Tenendo presente l’immagine della Terra vista dallo spazio, consideriamo quattro aspetti di questo pianeta e il suo posto nell’universo.

-  Primo, l’universo è antichissimo. In termini di miliardi di anni, i numeri chiave sono il 14, il 5 e il 4. L’universo ebbe origine con un’esplosione originaria chiamata, in modo piuttosto prosaico, Big Bang, circa 14 miliardi di anni fa (più precisamente 13 miliardi e 700 milioni di anni fa, secondo l’attuale consenso scientifico). Dalla deflagrazione di quell’istante fino a oggi l’universo ha continuato a espandersi, mentre le galassie e le loro stelle nascevano e morivano. Il nostro sole e i suoi pianeti fecero la loro comparsa circa 5 miliardi di anni fa, prodotti dall’aggregazione del pulviscolo e dei gas liberati dalle precedenti generazioni di stelle esplose nei loro spasmi di agonia. Sul pianeta Terra, circa 4 miliardi di anni fa, ebbe luogo una nuova esplosione, la vita, affacciatasi nelle comunità di organismi monocellulari delle profondità dei mari primordiali ed evolutasi nel milione e più di specie oggi esistenti. Nel suo libro I draghi dell’Eden, Carl Sagan utilizza la scansione di un anno per rappresentare la sequenza degli eventi. Se il Big Bang è avvenuto a Capodanno, il nostro sole e i pianeti sono nati il 9 settembre. La vita sulla Terra ha avuto origine il 25 settembre e i primi esseri umani hanno fatto la loro comparsa il 31 dicembre alle 22,30. (...). Noi esseri umani siamo i neonati dell’universo, quelli appena arrivati.

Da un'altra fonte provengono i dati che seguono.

-- ==== Sys2Proof/Laws/State.lean ====
section
/-! SUPPORT. For every named group of writes, one lemma per field of State: what the field holds afterwards. A field the
group does not write holds what it held. -/

namespace Sys2Proof.Machine

@[simp] theorem succeed_params (d : Word32) (s : State) : (succeed d s).params = s.params := rfl
@[simp] theorem succeed_cmd (d : Word32) (s : State) : (succeed d s).cmd = s.cmd := rfl
@[simp] theorem succeed_rspErr (d : Word32) (s : State) : (succeed d s).rspErr = .ok := rfl
@[simp] theorem succeed_rspData (d : Word32) (s : State) : (succeed d s).rspData = d := rfl
@[simp] theorem succeed_fgBusy (d : Word32) (s : State) : (succeed d s).fgBusy = false := rfl
@[simp] theorem succeed_fgProc (d : Word32) (s : State) : (succeed d s).fgProc = none := rfl
@[simp] theorem succeed_runState (d : Word32) (s : State) : (succeed d s).runState = s.runState := rfl
@[simp] theorem succeed_recState (d : Word32) (s : State) : (succeed d s).recState = s.recState := rfl
@[simp] theorem succeed_readyHalf (d : Word32) (s : State) : (succeed d s).readyHalf = s.readyHalf := rfl
@[simp] theorem succeed_dispPhase (d : Word32) (s : State) : (succeed d s).dispPhase = s.dispPhase := rfl
@[simp] theorem succeed_dispBlock (d : Word32) (s : State) : (succeed d s).dispBlock = s.dispBlock := rfl
@[simp] theorem succeed_dispHalf (d : Word32) (s : State) : (succeed d s).dispHalf = s.dispHalf := rfl
@[simp] theorem succeed_dispProc (d : Word32) (s : State) : (succeed d s).dispProc = s.dispProc := rfl
@[simp] theorem succeed_rxFlags (d : Word32) (s : State) : (succeed d s).rxFlags = s.rxFlags := rfl
@[simp] theorem succeed_rxIrqEn (d : Word32) (s : State) : (succeed d s).rxIrqEn = s.rxIrqEn := rfl
@[simp] theorem succeed_rxEn (d : Word32) (s : State) : (succeed d s).rxEn = s.rxEn := rfl
@[simp] theorem succeed_rxNdtr (d : Word32) (s : State) : (succeed d s).rxNdtr = s.rxNdtr := rfl
@[simp] theorem succeed_rxCfg (d : Word32) (s : State) : (succeed d s).rxCfg = s.rxCfg := rfl
@[simp] theorem succeed_txFlags (d : Word32) (s : State) : (succeed d s).txFlags = s.txFlags := rfl
@[simp] theorem succeed_txIrqEn (d : Word32) (s : State) : (succeed d s).txIrqEn = s.txIrqEn := rfl
@[simp] theorem succeed_txEn (d : Word32) (s : State) : (succeed d s).txEn = s.txEn := rfl
@[simp] theorem succeed_txNdtr (d : Word32) (s : State) : (succeed d s).txNdtr = s.txNdtr := rfl
@[simp] theorem succeed_txCfg (d : Word32) (s : State) : (succeed d s).txCfg = s.txCfg := rfl
@[simp] theorem succeed_clocksOn (d : Word32) (s : State) : (succeed d s).clocksOn = s.clocksOn := rfl
@[simp] theorem succeed_cbClkOn (d : Word32) (s : State) : (succeed d s).cbClkOn = s.cbClkOn := rfl
@[simp] theorem succeed_pllLocked (d : Word32) (s : State) : (succeed d s).pllLocked = s.pllLocked := rfl
@[simp] theorem succeed_busEn (d : Word32) (s : State) : (succeed d s).busEn = s.busEn := rfl
@[simp] theorem succeed_extRxEn (d : Word32) (s : State) : (succeed d s).extRxEn = s.extRxEn := rfl
@[simp] theorem succeed_wsLine (d : Word32) (s : State) : (succeed d s).wsLine = s.wsLine := rfl
@[simp] theorem succeed_feStatus (d : Word32) (s : State) : (succeed d s).feStatus = s.feStatus := rfl
@[simp] theorem succeed_rxLineEn (d : Word32) (s : State) : (succeed d s).rxLineEn = s.rxLineEn := rfl
@[simp] theorem succeed_txLineEn (d : Word32) (s : State) : (succeed d s).txLineEn = s.txLineEn := rfl
@[simp] theorem succeed_feLineEn (d : Word32) (s : State) : (succeed d s).feLineEn = s.feLineEn := rfl
@[simp] theorem succeed_cfgValid (d : Word32) (s : State) : (succeed d s).cfgValid = s.cfgValid := rfl
@[simp] theorem succeed_cfgRate (d : Word32) (s : State) : (succeed d s).cfgRate = s.cfgRate := rfl
@[simp] theorem succeed_cfgClk (d : Word32) (s : State) : (succeed d s).cfgClk = s.cfgClk := rfl
@[simp] theorem succeed_bufsInit (d : Word32) (s : State) : (succeed d s).bufsInit = s.bufsInit := rfl
@[simp] theorem succeed_cbWait (d : Word32) (s : State) : (succeed d s).cbWait = s.cbWait := rfl
@[simp] theorem succeed_cbSr (d : Word32) (s : State) : (succeed d s).cbSr = s.cbSr := rfl
@[simp] theorem succeed_cbRxByte (d : Word32) (s : State) : (succeed d s).cbRxByte = s.cbRxByte := rfl
@[simp] theorem succeed_underrunFlag (d : Word32) (s : State) : (succeed d s).underrunFlag = s.underrunFlag := rfl
@[simp] theorem succeed_underrunCount (d : Word32) (s : State) : (succeed d s).underrunCount = s.underrunCount := rfl
@[simp] theorem succeed_teCount (d : Word32) (s : State) : (succeed d s).teCount = s.teCount := rfl
@[simp] theorem succeed_dmeCount (d : Word32) (s : State) : (succeed d s).dmeCount = s.dmeCount := rfl
@[simp] theorem succeed_recoveryCount (d : Word32) (s : State) : (succeed d s).recoveryCount = s.recoveryCount := rfl
@[simp] theorem succeed_recoveryFailCount (d : Word32) (s : State) :
    (succeed d s).recoveryFailCount = s.recoveryFailCount := rfl
@[simp] theorem succeed_callbackCount (d : Word32) (s : State) : (succeed d s).callbackCount = s.callbackCount := rfl
@[simp] theorem succeed_lastError (d : Word32) (s : State) : (succeed d s).lastError = s.lastError := rfl
@[simp] theorem succeed_rxProgress (d : Word32) (s : State) : (succeed d s).rxProgress = s.rxProgress := rfl
@[simp] theorem succeed_txProgress (d : Word32) (s : State) : (succeed d s).txProgress = s.txProgress := rfl
@[simp] theorem succeed_lastProgress (d : Word32) (s : State) : (succeed d s).lastProgress = s.lastProgress := rfl
@[simp] theorem succeed_mem (d : Word32) (s : State) : (succeed d s).mem = s.mem := rfl
@[simp] theorem succeed_cbTrace (d : Word32) (s : State) : (succeed d s).cbTrace = s.cbTrace := rfl
@[simp] theorem succeed_txTrace (d : Word32) (s : State) : (succeed d s).txTrace = s.txTrace := rfl
@[simp] theorem succeed_rxTrace (d : Word32) (s : State) : (succeed d s).rxTrace = s.rxTrace := rfl
@[simp] theorem succeed_callTrace (d : Word32) (s : State) : (succeed d s).callTrace = s.callTrace := rfl
@[simp] theorem succeed_inputs (d : Word32) (s : State) : (succeed d s).inputs = s.inputs := rfl
@[simp] theorem succeed_tick (d : Word32) (s : State) : (succeed d s).tick = s.tick := rfl

@[simp] theorem raiseError_params (e : ErrCode) (s : State) : (raiseError e s).params = s.params := rfl
@[simp] theorem raiseError_cmd (e : ErrCode) (s : State) : (raiseError e s).cmd = s.cmd := rfl
@[simp] theorem raiseError_rspErr (e : ErrCode) (s : State) : (raiseError e s).rspErr = e := rfl
@[simp] theorem raiseError_rspData (e : ErrCode) (s : State) : (raiseError e s).rspData = 0 := rfl
@[simp] theorem raiseError_fgBusy (e : ErrCode) (s : State) : (raiseError e s).fgBusy = false := rfl
@[simp] theorem raiseError_fgProc (e : ErrCode) (s : State) : (raiseError e s).fgProc = none := rfl
@[simp] theorem raiseError_runState (e : ErrCode) (s : State) : (raiseError e s).runState = s.runState := rfl
@[simp] theorem raiseError_recState (e : ErrCode) (s : State) : (raiseError e s).recState = s.recState := rfl
@[simp] theorem raiseError_readyHalf (e : ErrCode) (s : State) : (raiseError e s).readyHalf = s.readyHalf := rfl
@[simp] theorem raiseError_dispPhase (e : ErrCode) (s : State) : (raiseError e s).dispPhase = s.dispPhase := rfl
@[simp] theorem raiseError_dispBlock (e : ErrCode) (s : State) : (raiseError e s).dispBlock = s.dispBlock := rfl
@[simp] theorem raiseError_dispHalf (e : ErrCode) (s : State) : (raiseError e s).dispHalf = s.dispHalf := rfl
@[simp] theorem raiseError_dispProc (e : ErrCode) (s : State) : (raiseError e s).dispProc = s.dispProc := rfl
@[simp] theorem raiseError_rxFlags (e : ErrCode) (s : State) : (raiseError e s).rxFlags = s.rxFlags := rfl
@[simp] theorem raiseError_rxIrqEn (e : ErrCode) (s : State) : (raiseError e s).rxIrqEn = s.rxIrqEn := rfl
@[simp] theorem raiseError_rxEn (e : ErrCode) (s : State) : (raiseError e s).rxEn = s.rxEn := rfl
@[simp] theorem raiseError_rxNdtr (e : ErrCode) (s : State) : (raiseError e s).rxNdtr = s.rxNdtr := rfl
@[simp] theorem raiseError_rxCfg (e : ErrCode) (s : State) : (raiseError e s).rxCfg = s.rxCfg := rfl
@[simp] theorem raiseError_txFlags (e : ErrCode) (s : State) : (raiseError e s).txFlags = s.txFlags := rfl
@[simp] theorem raiseError_txIrqEn (e : ErrCode) (s : State) : (raiseError e s).txIrqEn = s.txIrqEn := rfl
@[simp] theorem raiseError_txEn (e : ErrCode) (s : State) : (raiseError e s).txEn = s.txEn := rfl
@[simp] theorem raiseError_txNdtr (e : ErrCode) (s : State) : (raiseError e s).txNdtr = s.txNdtr := rfl
@[simp] theorem raiseError_txCfg (e : ErrCode) (s : State) : (raiseError e s).txCfg = s.txCfg := rfl
@[simp] theorem raiseError_clocksOn (e : ErrCode) (s : State) : (raiseError e s).clocksOn = s.clocksOn := rfl
@[simp] theorem raiseError_cbClkOn (e : ErrCode) (s : State) : (raiseError e s).cbClkOn = s.cbClkOn := rfl
@[simp] theorem raiseError_pllLocked (e : ErrCode) (s : State) : (raiseError e s).pllLocked = s.pllLocked := rfl
@[simp] theorem raiseError_busEn (e : ErrCode) (s : State) : (raiseError e s).busEn = s.busEn := rfl
@[simp] theorem raiseError_extRxEn (e : ErrCode) (s : State) : (raiseError e s).extRxEn = s.extRxEn := rfl
@[simp] theorem raiseError_wsLine (e : ErrCode) (s : State) : (raiseError e s).wsLine = s.wsLine := rfl
@[simp] theorem raiseError_feStatus (e : ErrCode) (s : State) : (raiseError e s).feStatus = s.feStatus := rfl
@[simp] theorem raiseError_rxLineEn (e : ErrCode) (s : State) : (raiseError e s).rxLineEn = s.rxLineEn := rfl
@[simp] theorem raiseError_txLineEn (e : ErrCode) (s : State) : (raiseError e s).txLineEn = s.txLineEn := rfl
@[simp] theorem raiseError_feLineEn (e : ErrCode) (s : State) : (raiseError e s).feLineEn = s.feLineEn := rfl
@[simp] theorem raiseError_cfgValid (e : ErrCode) (s : State) : (raiseError e s).cfgValid = s.cfgValid := rfl
@[simp] theorem raiseError_cfgRate (e : ErrCode) (s : State) : (raiseError e s).cfgRate = s.cfgRate := rfl
@[simp] theorem raiseError_cfgClk (e : ErrCode) (s : State) : (raiseError e s).cfgClk = s.cfgClk := rfl
@[simp] theorem raiseError_bufsInit (e : ErrCode) (s : State) : (raiseError e s).bufsInit = s.bufsInit := rfl
@[simp] theorem raiseError_cbWait (e : ErrCode) (s : State) : (raiseError e s).cbWait = s.cbWait := rfl
@[simp] theorem raiseError_cbSr (e : ErrCode) (s : State) : (raiseError e s).cbSr = s.cbSr := rfl
@[simp] theorem raiseError_cbRxByte (e : ErrCode) (s : State) : (raiseError e s).cbRxByte = s.cbRxByte := rfl
@[simp] theorem raiseError_underrunFlag (e : ErrCode) (s : State) :
    (raiseError e s).underrunFlag = s.underrunFlag := rfl
@[simp] theorem raiseError_underrunCount (e : ErrCode) (s : State) :
    (raiseError e s).underrunCount = s.underrunCount := rfl
@[simp] theorem raiseError_teCount (e : ErrCode) (s : State) : (raiseError e s).teCount = s.teCount := rfl
@[simp] theorem raiseError_dmeCount (e : ErrCode) (s : State) : (raiseError e s).dmeCount = s.dmeCount := rfl
@[simp] theorem raiseError_recoveryCount (e : ErrCode) (s : State) :
    (raiseError e s).recoveryCount = s.recoveryCount := rfl
@[simp] theorem raiseError_recoveryFailCount (e : ErrCode) (s : State) :
    (raiseError e s).recoveryFailCount = s.recoveryFailCount := rfl
@[simp] theorem raiseError_callbackCount (e : ErrCode) (s : State) :
    (raiseError e s).callbackCount = s.callbackCount := rfl
@[simp] theorem raiseError_lastError (e : ErrCode) (s : State) : (raiseError e s).lastError = e := rfl
@[simp] theorem raiseError_rxProgress (e : ErrCode) (s : State) : (raiseError e s).rxProgress = s.rxProgress := rfl
@[simp] theorem raiseError_txProgress (e : ErrCode) (s : State) : (raiseError e s).txProgress = s.txProgress := rfl
@[simp] theorem raiseError_lastProgress (e : ErrCode) (s : State) :
    (raiseError e s).lastProgress = s.lastProgress := rfl
@[simp] theorem raiseError_mem (e : ErrCode) (s : State) : (raiseError e s).mem = s.mem := rfl
@[simp] theorem raiseError_cbTrace (e : ErrCode) (s : State) : (raiseError e s).cbTrace = s.cbTrace := rfl
@[simp] theorem raiseError_txTrace (e : ErrCode) (s : State) : (raiseError e s).txTrace = s.txTrace := rfl
@[simp] theorem raiseError_rxTrace (e : ErrCode) (s : State) : (raiseError e s).rxTrace = s.rxTrace := rfl
@[simp] theorem raiseError_callTrace (e : ErrCode) (s : State) : (raiseError e s).callTrace = s.callTrace := rfl
@[simp] theorem raiseError_inputs (e : ErrCode) (s : State) : (raiseError e s).inputs = s.inputs := rfl
@[simp] theorem raiseError_tick (e : ErrCode) (s : State) : (raiseError e s).tick = s.tick := rfl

-  Secondo, l’immensità dell’universo è inimmaginabile. Ci sono più di cento miliardi di galassie, ciascuna con miliardi di stelle, e non si sa quante lune e pianeti, e tutta questa materia visibile e udibile è solo un frammento della materia dell’universo che, non essendo conosciuta fino in fondo, è detta “oscura”. La Terra è un piccolo pianeta che orbita intorno a una stella di media grandezza nei pressi dell’estremità di una galassia a spirale. Siamo solo un granellino.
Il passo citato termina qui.